◆ **DATA**
· · · ·

/-- Settles O29: what each scalar instruction writes, then ld and st by the check of their word. -/
theorem sequencerArithmetic : Obligations.SequencerArithmetic := by
  unfold Obligations.SequencerArithmetic
  refine fun s k d a b c hu ha => ⟨fun v hc => ?scalar, fun base v hv => ⟨fun hw => ⟨fun hr hb => ?load, fun hf => ?store⟩, fun hw hr hf => ?denied⟩⟩
  case scalar =>
    have wrote {w : Word} (he : exec c s = unheld s ((s.setSreg k d w).nextPc k)) (hw : v = w) : runs c s (regWritten s k d v) :=
      runs_unheld hu he (hw ▸ setSreg_writes ha d w)
    have alu (f : Word → Word → Word) (he : exec c s = unheld s (s.alu k d a b f)) (hw : v = f (s.sreg k a) (opdOf (s.sreg k) b)) :
        runs c s (regWritten s k d v) := wrote (he.trans (by rw [alu_able ha])) hw
    have step {rs : List Nat} (hrs : ∀ r ∈ rs, r < 32) (f : State → Word) (he : exec c s = unheld s (s.seqStep k rs (fun t => (t.setSreg k d (f t)).nextPc k)))
        (hw : v = f s) : runs c s (regWritten s k d v) := wrote (he.trans (by rw [seqStep_able ha hrs])) hw
    rcases hc with ⟨rfl, h⟩ | ⟨rfl, h⟩ | ⟨rfl, h⟩ | ⟨rfl, h⟩ | ⟨rfl, h⟩ | ⟨rfl, h⟩ | ⟨rfl, h⟩ | ⟨rfl, h⟩ | ⟨rfl, h⟩ | ⟨rfl, h⟩ | ⟨rfl, h⟩ | ⟨rfl, h⟩ |
      ⟨rfl, h⟩ | ⟨cc, rfl, h⟩ | rfl | ⟨rfl, h⟩ | ⟨δ, rfl, lo, hi, h⟩
    · exact alu _ rfl h
    · exact alu _ rfl h
    · exact alu _ rfl h
    · exact alu _ rfl h
    · exact alu _ rfl h
    · exact alu _ rfl h
    · exact alu _ rfl (h.trans (shiftLeft_eq_ofN ..).symm)
    · exact alu _ rfl (h.trans (ushiftRight_eq_ofN ..).symm)
    · exact alu _ rfl (h.trans (sshiftRight_eq_ofInt ..).symm)
    · exact alu _ rfl (eq_min_signed h)
    · exact alu _ rfl (eq_max_signed h)
    · exact alu _ rfl (eq_min_unsigned h)
    · exact alu _ rfl (eq_max_unsigned h)
    · exact alu _ rfl h
    · exact step (opd64Regs_lt (.imm v)) (fun _ => v) rfl rfl
    · exact step (opd64Regs_lt (.reg a)) (fun t => t.sreg k a) rfl h
    · refine step (rs := []) (by simp) (fun t => BitVec.ofInt 64 (t.now + max (-100) (min 100 δ))) rfl ?_
      rw [h, min_eq_right hi, max_eq_right lo]
  case load =>
    refine runs_unheld hu (congrArg (unheld s) (ld_able ha hv hw hr hb)) ?_
    obtain ⟨steps, -, -, -, hf⟩ := setSreg_writes ha d (Word.ofN (leNat (s.mem.read (s.coreH k) (addrL k v) 8)))
    exact ⟨steps, hf⟩
  case store =>
    refine runs_unheld hu (congrArg (unheld s) (st_able ha hv hw hf)) ?_
    have stored : frame s (s.withMem (s.mem.write (s.coreH k) (addrL k v) (bytesLE 8 (s.sreg k a).toNat))) [.mem] (fun _ => False) :=
      frame_withMem _ (by decide)
    exact ⟨(Worked.of_frame stored (by decide) id id).next (cstate_able ha),
      fun x => MemSt.readByte_write_word (addrL_aligned hw) (addrL_scratch k v) (length_bytesLE ..) x, frame_nextPc stored rfl⟩
  case denied =>
    have faults := seqFault_faulted (s := s) k.isLt hr (status := stDENIED) (by decide) (by decide) v
    exact ⟨runs_unheld hu (congrArg (unheld s) (ld_denied ha d hv hw)) faults, runs_unheld hu (congrArg (unheld s) (st_denied ha a hv hw)) faults⟩

end Sys2Proof.Machine
end

section
/-! PROOF. Control instructions of the SEQ (R258, R278, R286, R400). -/
namespace Sys2Proof.Machine
namespace State
variable {s t u : State} {k : Nat}

/-! ## Branches, calls and returns (R278) -/

/-- From `s` to `t` core `k`, which then holds `c`, goes on at instruction `l`, and nothing else has changed. -/
def goesOn (s : State) (k : Nat) (c : CoreSt) (l : Nat) (t : State) : Prop :=
  stepped s t k c l ∧ t.comp.flags = s.comp.flags ∧ t.comp.waits = s.comp.waits ∧ frame s t [.comp] (fun x => x = CRX_CORE_PC.a k)
theorem setPc_goesOn (ha : s.able k) (l : Nat) : goesOn s k (s.cst k) l (s.setPc k l) :=
  ⟨(Worked.refl s k).jumps (cstate_able ha) l, by rw [comp_setPc], by rw [comp_setPc], frame_setPc k l⟩
theorem setSreg_goesOn (ha : s.able k) (d : Nat) (v : Word) (l : Nat) :
    goesOn s k { s.cst k with sregs := (s.cst k).sregs.set d v } l ((s.setSreg k d v).setPc k l) := by
  refine ⟨(Worked.setSreg k d v).jumps (cstate_able ha) l, ?_, ?_, ?_⟩
  · rw [comp_setPc]; rfl
  · rw [comp_setPc]; rfl
  · exact frame_trans (frame_mono (frame_setSreg k d v) (fun _ => id) (fun _ => False.elim)) (frame_setPc k l)
theorem pc_setSreg (d : Nat) (v : Word) : (s.setSreg k d v).nextPc k = (s.setSreg k d v).setPc k (s.pc k + 1) := nextPc_eq (Worked.setSreg k d v)

/-- The call stack replaced, and its depth shown. -/
theorem setDepth_works (k : Nat) (l : List Nat) : Worked s (s.setDepth k l) k { s.cst k with stack := l } := by
  have shown : (s.setDepth k l).comp = (s.setCst k { s.cst k with stack := l }).comp := wf_comp ..
  have cores := congrArg (·.cores) shown
  refine ⟨(cst_of_comp cores k).trans (cst_setCst_self ..), fun j hj => (cst_of_comp cores j).trans (cst_setCst_ne _ _ hj), ?_, ?_, ?_⟩
  · rw [shown]; rfl
  · exact rf_wf_reg _ _ _ _ (pc_ne_sts k k).symm
  · exact rf_wf_apart _ (.inr ⟨show 32 + 5 ≤ 64 by decide, .inl (show 0 + 32 ≤ 32 by decide)⟩)
theorem depth_setDepth {l : List Nat} (h : l.length < 32) (p : Nat) : ((s.setDepth k l).setPc k p).rf (CRX_CORE_PC.DEPTH k) = l.length := by
  rw [setPc, rf_wf_apart _ (.inr ⟨show 0 + 32 ≤ 64 by decide, .inr (show 0 + 32 ≤ 32 by decide)⟩)]
  exact rf_wf_fits (show 32 + 5 ≤ 64 by decide) h
/-- The call stack replaced and a jump made. -/
theorem setDepth_jumps (ha : s.able k) {l : List Nat} (h : l.length < 32) (p : Nat) :
    let t := (s.setDepth k l).setPc k p
    stepped s t k { s.cst k with stack := l } p ∧ t.rf (CRX_CORE_PC.DEPTH k) = l.length ∧ frame s t [.comp] (fun x => x = CRX_CORE_PC.a k) :=
  ⟨(setDepth_works k l).jumps (cstate_able ha) p, depth_setDepth h p,
    frame_trans (frame_mono (frame_setCst k _) (fun _ => id) (fun _ => False.elim)) (frame_trans (frame_wf _ _ rfl) (frame_setPc k p))⟩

· · · ·

◆ **TASK TO COMPLETE**
Scan the records above for the string "wrote", then copy each line where it turns up.

◆ **SOLUTION TO THIS PROBLEM**
    have wrote {w : Word} (he : exec c s = unheld s ((s.setSreg k d w).nextPc k)) (hw : v = w) : runs c s (regWritten s k d v) :=
        runs c s (regWritten s k d v) := wrote (he.trans (by rw [alu_able ha])) hw
        (hw : v = f s) : runs c s (regWritten s k d v) := wrote (he.trans (by rw [seqStep_able ha hrs])) hw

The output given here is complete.